What the task requires: The answer must consist only of the lines from the line with "-4096 ≤ (immSB" to the line with "((immUJ w).getLsbD 0 = false ∧", both included, exactly as they stand below.

** Data in this exercise follows **

-- ==== Sys2Proof/Certificates/Slice0/Obligations.lean ====
section
/-! DEFINITION. The statements for the provers. Where a statement rests on a clause the spec marks as its own decision (D<n>),
derivation or general knowledge (G<n>), its docstring says so. `w.extractLsb' lo k` is the field w[lo+k-1:lo]. -/

open Sys2Proof Sys2Proof.Machine

/-! ### Encoding -/

/-- The nine example words of 30_encoding.md R113, written out from the encodings, decode to the instructions they stand for, and
two words of R101 do not decode. Rests on the funct values, which the spec marks general knowledge (G1, log 8). -/
def Obligations.ReferenceWordsDecode : Prop :=
  decodeInstr 0x002081B3#32 = .ok (.add 3 1 2) ∧
  decodeInstr 0x00500093#32 = .ok (.addi 1 0 5) ∧
  decodeInstr 0x4070D193#32 = .ok (.srai 3 1 7) ∧
  decodeInstr 0x0000A183#32 = .ok (.lw 3 1 0) ∧
  decodeInstr 0x0020A023#32 = .ok (.sw 1 2 0) ∧
  decodeInstr 0xFE208CE3#32 = .ok (.beq 1 2 (-8)) ∧
  decodeInstr 0xDEADC2B7#32 = .ok (.lui 5 0xDEADC000) ∧
  decodeInstr 0x010000EF#32 = .ok (.jal 1 16) ∧
  decodeInstr 0x00000073#32 = .ok .ecall ∧
  decodeInstr 0x00100073#32 = .error .unsupportedFunct ∧
  decodeInstr 0x00000000#32 = .error .unsupportedOpcode

/-- R86, R87: imm_I and imm_S bit by bit, and their range; the points R86 gives. -/
def Obligations.ImmediatesIAndSAreReassembled : Prop :=
  ∀ w : Word,
    ((∀ i, i < 12 → (immI w).getLsbD i = w.getLsbD (20 + i)) ∧
      (∀ i, 12 ≤ i → i < 32 → (immI w).getLsbD i = w.getLsbD 31) ∧
      -2048 ≤ (immI w).toInt ∧ (immI w).toInt ≤ 2047 ∧
      (w.extractLsb' 20 12 = 0xFFF#12 → immI w = 0xFFFFFFFF#32) ∧
      (w.extractLsb' 20 12 = 0x7FF#12 → immI w = 0x000007FF#32) ∧
      (w.extractLsb' 20 12 = 0x800#12 → immI w = 0xFFFFF800#32) ∧
      (w.extractLsb' 20 12 = 0x005#12 → immI w = 0x00000005#32)) ∧
    ((∀ i, i < 5 → (immS w).getLsbD i = w.getLsbD (7 + i)) ∧
      (∀ i, 5 ≤ i → i < 12 → (immS w).getLsbD i = w.getLsbD (25 + (i - 5))) ∧
      (∀ i, 12 ≤ i → i < 32 → (immS w).getLsbD i = w.getLsbD 31) ∧
      -2048 ≤ (immS w).toInt ∧ (immS w).toInt ≤ 2047)

/-- R88, R89, R90: imm_SB, imm_U and imm_UJ bit by bit, and their range. -/
def Obligations.ImmediatesSBAndUAndUJAreReassembled : Prop :=
  ∀ w : Word,
    ((immSB w).getLsbD 0 = false ∧
      (∀ i, 1 ≤ i → i ≤ 4 → (immSB w).getLsbD i = w.getLsbD (8 + (i - 1))) ∧
      (∀ i, 5 ≤ i → i ≤ 10 → (immSB w).getLsbD i = w.getLsbD (25 + (i - 5))) ∧
      (immSB w).getLsbD 11 = w.getLsbD 7 ∧
      (∀ i, 12 ≤ i → i < 32 → (immSB w).getLsbD i = w.getLsbD 31) ∧
      -4096 ≤ (immSB w).toInt ∧ (immSB w).toInt ≤ 4094 ∧ (immSB w).toInt % 2 = 0) ∧
    ((∀ i, i < 12 → (immU w).getLsbD i = false) ∧
      (∀ i, 12 ≤ i → i < 32 → (immU w).getLsbD i = w.getLsbD i) ∧
      immU w = w &&& 0xFFFFF000#32 ∧ (immU w).toNat % 4096 = 0 ∧
      (∀ v : Word, v.toNat % 4096 = 0 → immU v = v)) ∧
    ((immUJ w).getLsbD 0 = false ∧
      (∀ i, 1 ≤ i → i ≤ 10 → (immUJ w).getLsbD i = w.getLsbD (21 + (i - 1))) ∧
      (immUJ w).getLsbD 11 = w.getLsbD 20 ∧
      (∀ i, 12 ≤ i → i ≤ 19 → (immUJ w).getLsbD i = w.getLsbD i) ∧
      (∀ i, 20 ≤ i → i < 32 → (immUJ w).getLsbD i = w.getLsbD 31) ∧
      -1048576 ≤ (immUJ w).toInt ∧ (immUJ w).toInt ≤ 1048574 ∧ (immUJ w).toInt % 2 = 0)

/-- Decoding the word of a well-formed instruction gives the instruction back, with every operand. -/
def Obligations.DecodeInvertsEncode : Prop := ∀ i : Instr, i.wellFormed = true → decodeInstr (encode i) = .ok i

/-- A word that decodes is the word of the instruction it decodes to, which is well formed: no bit of a supported word is
ignored, and no two words decode to one instruction. -/
def Obligations.EncodeInvertsDecode : Prop :=
  ∀ (w : Word) (i : Instr), decodeInstr w = .ok i → encode i = w ∧ i.wellFormed = true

** End of Data in this exercise **

Completed exercise:
      -4096 ≤ (immSB w).toInt ∧ (immSB w).toInt ≤ 4094 ∧ (immSB w).toInt % 2 = 0) ∧
    ((∀ i, i < 12 → (immU w).getLsbD i = false) ∧
      (∀ i, 12 ≤ i → i < 32 → (immU w).getLsbD i = w.getLsbD i) ∧
      immU w = w &&& 0xFFFFF000#32 ∧ (immU w).toNat % 4096 = 0 ∧
      (∀ v : Word, v.toNat % 4096 = 0 → immU v = v)) ∧
    ((immUJ w).getLsbD 0 = false ∧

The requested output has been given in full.